(Stored items)
-- ==== Sys2Proof/WellFormed.lean ====
section
/-!
DEFINITION. Which commands are well formed: each list operand has the length its table gives it, and each length
operand fits its field.  `exec` is total on every command; an ill-formed one is a term no agent of the spec can send.
-/

namespace Sys2Proof

/-- A packet's data has LEN bytes (with the 64-byte mask of STM counted, 09 Table 9.1) and at most one mark a word. -/
def Packet.wf (p : Packet) : Bool := decide (p.data.length ≤ 4160) && decide (p.poison.length ≤ 520)

/-- A die-to-die message (08 Table 8.2). -/
def D2dMsg.wf (m : D2dMsg) : Bool := decide (m.data.length ≤ 4160) && decide (m.poison.length ≤ 520)

/-- A lane-control message names eighteen wavelengths (10 Table 10.6). -/
def LaneMsg.wf (m : LaneMsg) : Bool := m.map.length == 18

/-- A start's measurements name thirty domains (16 R364; 01 R22). -/
def BootEnv.wf (e : BootEnv) : Bool := e.vmin.length == 30 && e.slackPs.length == 30 && e.ratios.length == 30

/-- And so do those of a requalification. -/
def RequalEnv.wf (e : RequalEnv) : Bool := e.vmin.length == 30 && e.slackPs.length == 30 && e.ratios.length == 30

/-- A word of a buffer of an array: 2,048 rows, of 256 words in an accumulator buffer and of 64 in a feed buffer (07
R163). -/
def BufErr.wf (e : BufErr) : Bool := decide (e.row < 2048) && decide (e.word < (if e.feed then 64 else 256))

/-- A trailer's signature has 64 bytes (15 R341). -/
def WriteCtx.wf (w : WriteCtx) : Bool :=
  match w.trailer with
  | none => true
  | some t => t.sig.length == 64

/-- The codewords of a fibre flit: as many as its bytes lie in, of 272 symbols each (10 R241). -/
def FibreFlit.wf (f : FibreFlit) : Bool :=
  f.words.length == (2048 * f.number.toNat % 2580 + 2048 + 2579) / 2580 && f.words.all (fun w => w.length == 272)

/-- Well-formedness of a command. -/
def Instr.wellFormed : Instr → Bool
  | .inputGood env | .moduleResetN env | .resetCmdModule env | .resetCmdHub env | .resetCmdDie env
  | .watchdogExpiry env | .recoveryLoad _ env => env.wf
  | .attestChallenge data w => data.length == 32 && w.wf
  | .bar2Access _ len data => decide (len ≤ 4096) && (match data.arg with | none => true | some l => l.length == len)
  | .hostReadCompletion _ _ _ data => decide (data.length ≤ 4096)
  | .d2dFlitReceived _ _ f => f.bytes.length == 256
  | .linkFlitReceived _ f => f.wf
  | .d2dRd m => m.arg.wf
  | .d2dWr m | .d2dWrm m | .d2dRdr m | .d2dWra m | .d2dErr m | .d2dStrike m | .d2dStrikeAt m
  | .d2dSetb m | .d2dWatch m | .d2dNotify m | .d2dUnwatch m => m.wf
  | .fabLd p | .fabPull p => p.arg.wf
  | .packetTransit p | .fabSt p | .fabStm p | .fabPut p | .fabSend p | .fabCsetup p
  | .fabCtear p | .fabPulld p | .fabLdr p | .fabSta p | .fabPuta p | .fabSenda p | .fabCack p | .fabErr p
  | .fabStrike p | .fabStrikeAt p | .chs p | .cdata p | .cabort p => p.wf
  | .changeReq _ m | .changeAck _ m | .commit _ m | .laneFault _ m | .lost _ m | .calSched _ m => m.wf
  | .laserPowerCheck _ mdbm => mdbm.length == 18
  | .trainingDone _ r => r.free.length == 6 && r.laneFree.length == 16 && r.rxMargins.length == 18 && r.rxBers.length == 18
  | .matrix _ r | .diagonalTile _ r => r.bufs.all BufErr.wf
  | .tileEmit _ r => r.bufs.all BufErr.wf
  | .requalVerdict e => e.wf && e.buffers.all (fun x => x.2.wf)
  | .sensorCrossCheck _ r => r.base.length == 16 && r.cd.length == 32 && r.tier.length == 16
  | .shadowRecord bytes => bytes.length == 32
  | .ghostHello r | .ghostCommit r | .ghostAck r | .ghostRefuse r => r.regionBytes.length == 8
  | .endpointCoordWrite _ w | .darkRelease _ w _ | .portMapApply _ w | .fabricEpochWrite _ w | .admitDevice _ w
  | .fenceEntryWrite _ _ w | .fenceSelfWrite _ w | .ghostModeWrite _ w | .ghostRollback _ w | .requalStart _ w
  | .plcaSettingWrite _ _ w | .fwUpdateCmdUpdate w | .fwUpdateCmdSvn w | .tierRcMibWrite _ _ w => w.wf
  | _ => true

end Sys2Proof
end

EXERCISE DIRECTIONS: Word for word, restate the lines above from the line containing "operand fits its" through the line containing "mark a word. -/", with both included and nothing else.

RESPONSE:
operand fits its field.  `exec` is total on every command; an ill-formed one is a term no agent of the spec can send.
-/

namespace Sys2Proof

/-- A packet's data has LEN bytes (with the 64-byte mask of STM counted, 09 Table 9.1) and at most one mark a word. -/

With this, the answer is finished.